Indian Express: No Monkey Business

May 17, 2011
L'Angoor

24-11-2010

L’Angoor, the new North American diner on MG Road, Gurgaon, is only worth a casual night out

It was our curiosity over the name that prompted us to book a table for two at L’Angoor — the new fine-dining restaurant in Gurgaon, serving North American cuisine. Surrounded by the glass towers of Global Business Park, MG Road, the 40-cover restaurant is packed to the brim when we get there on a Saturday night, so much so that we are glad we made our booking in advance.

Inside, natural oak parquet floors, dim ambient lighting, old school music and the subtle ecru decor build up a mood of anticipation. The restaurant houses more than 130 brands of wines in their cellar on the first floor. Through the open kitchen we could see head chef Hitesh Gupta and his team of five bustling around frantically.

As we pore over the menu, waiters hover nearby, nervously efficient and eager to please.
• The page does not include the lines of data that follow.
/-- Drawing the first rows of a sprite reports a collision exactly when a cell under one of its 1 bits was lit. -/
theorem drawRows_collision (m : Memory) (base : Nat) {x0 y0 : Nat} (hx : x0 < 64) (hy : y0 < 32) (k : Canvas) :
    ∀ {n : Nat}, n ≤ 32 → ((drawRows m base x0 y0 n k).2 = true ↔
      k.2 = true ∨ ∃ c r, k.1.cell c r = true ∧ spriteBit m base x0 y0 n c r = true)
  | 0, _ => by simp [drawRows, spriteBit]
  | n + 1, hn => by
    have ih := drawRows_collision m base hx hy k (n := n) (by omega)
    have hcell (c : Fin 64) :
        (drawRows m base x0 y0 n k).1.cell c (Fin.ofNat 32 (y0 + n)) = k.1.cell c (Fin.ofNat 32 (y0 + n)) := by
      rw [cell_drawRows m base hx hy k _ _ (by omega), spriteBit_ofNat m base x0 hy (by omega), Bool.xor_false]
    rw [drawRows, drawByte_collision _ hx _ _ (Nat.le_refl 8), ih]
    simp only [hcell, spriteBit_succ m base x0 hy (show n < 32 by omega), Bool.or_eq_true, Bool.and_eq_true,
      decide_eq_true_eq, and_or_left, exists_or, exists_eq_right_right', or_assoc]

/-! ### The instruction -/

/-- Whether the sprite of Dxyn has a 1 bit over cell (c, r), from the state before the draw. -/
def State.drawBit (s : State) (x y : RegIdx) (n : Nat) (c : Fin 64) (r : Fin 32) : Bool :=
  spriteBit s.mem s.i.toNat ((s.reg x).toNat % 64) ((s.reg y).toNat % 32) n c r

theorem exec_drw_inRange {s : State} (x y : RegIdx) {n : Nat} (h : n = 0 ∨ s.i.toNat + n - 1 ≤ 0xFFF) :
    exec (.drw x y n) s =
      .next ((s.setDisplay (s.drawSprite x y n).1).setVF (flagByte (s.drawSprite x y n).2)) :=
  State.checked_inRange _ (by omega)

theorem cell_drawSprite (s : State) (x y : RegIdx) {n : Nat} (hn : n ≤ 15) (c : Fin 64) (r : Fin 32) :
    (s.drawSprite x y n).1.cell c r = ((s.display.cell c r) ^^ s.drawBit x y n c r) :=
  cell_drawRows s.mem s.i.toNat (Nat.mod_lt _ (by decide)) (Nat.mod_lt _ (by decide)) _ c r (by omega)

theorem drawSprite_collision (s : State) (x y : RegIdx) {n : Nat} (hn : n ≤ 15) :
    (s.drawSprite x y n).2 = true ↔ ∃ c r, s.display.cell c r = true ∧ s.drawBit x y n c r = true := by
  have h := drawRows_collision s.mem s.i.toNat (x0 := (s.reg x).toNat % 64) (y0 := (s.reg y).toNat % 32)
    (Nat.mod_lt _ (by decide)) (Nat.mod_lt _ (by decide)) (s.display, false) (n := n) (by omega)
  exact h.trans (or_iff_right Bool.false_ne_true)

theorem flagByte_eq_one {c : Bool} : flagByte c = 1 ↔ c = true := by cases c <;> decide

/-- A cell under a 1 bit is lit after the draw exactly when it was dark before. -/
theorem lit_after_xor_iff (cell bit : Bool) : ((cell ^^ bit) = true ∧ bit = true) ↔ (cell = false ∧ bit = true) := by
  cases bit <;> simp

/-- Settles O38: every cell and the collision as the whole sprite's rows give them; VF is written last. -/
theorem drawXorsTheSprite : Obligations.DrawXorsTheSprite := by
  intro s x y n hn hrange
  refine ⟨_, exec_drw_inRange x y hrange, cell_drawSprite s x y hn, fun hlit => ?collision, fun hdark => ?noCollision, ?frame⟩
  case collision =>
    rw [State.setVF_eq, State.reg_setReg_self, (drawSprite_collision s x y hn).2 hlit]
    rfl
  case noCollision =>
    rw [State.setVF_eq, State.reg_setReg_self, Bool.eq_false_iff.2 (mt (drawSprite_collision s x y hn).1 hdark)]
    rfl
  case frame => exact ((frame_setDisplay s _).trans (frame_setReg _ 15 _)).mono fun _ => Or.symm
We are rather slow to order, since our attention is held by their custom-made cutlery, featuring two langurs holding grapes — a comical take on the Hindi pronunciation of the restaurant’s name. When we finally get down to business, we begin the meal with the L’angoor chicken with mustard, infused in cabernet sauvignon wine (Rs 380), whose portion size was a pleasant surprised. The chicken was cut to bite-sized pieces and the tenor of the wine complimented the pungency of mustard to perfection. For the main course, we ordered the grilled Mediterranean red snapper, served on a bed of pepper salsa (Rs 580) and the Jamaican spiced jerk chicken with cilantro flavoured rice (Rs 520). The fish was cooked well, and retained its original flavour, but was unfortunately paired with a very sad assortment of oily paprika slices. It left us a little confused — the flavours were halfway between a Punjabi spiced chicken and a gourmet North American main course. While the chicken was too spicy to be eaten alone, combining it with the rice resulted in a clash of flavours. Clearly not the best main course we could have settled for.

To salvage the mood we needed a miraculously savoury dessert. The chef’s dessert special, we were informed, was made in limited quantities and did not feature on the menu. Thankfully, there was still one chocolate zabaglione (Rs 500) left and we heartily welcomed the whipped mousse with chunky dark chocolate, topped with miniature blueberries (Rs 500). The contrasting textures of the creamy mousse and the hard dark chocolate made for a luscious mix, quite making up for the earlier disappointment.

Final verdict? L’Angoor is perfect for a casual night out with friends, but not if you are looking for a gourmet experience.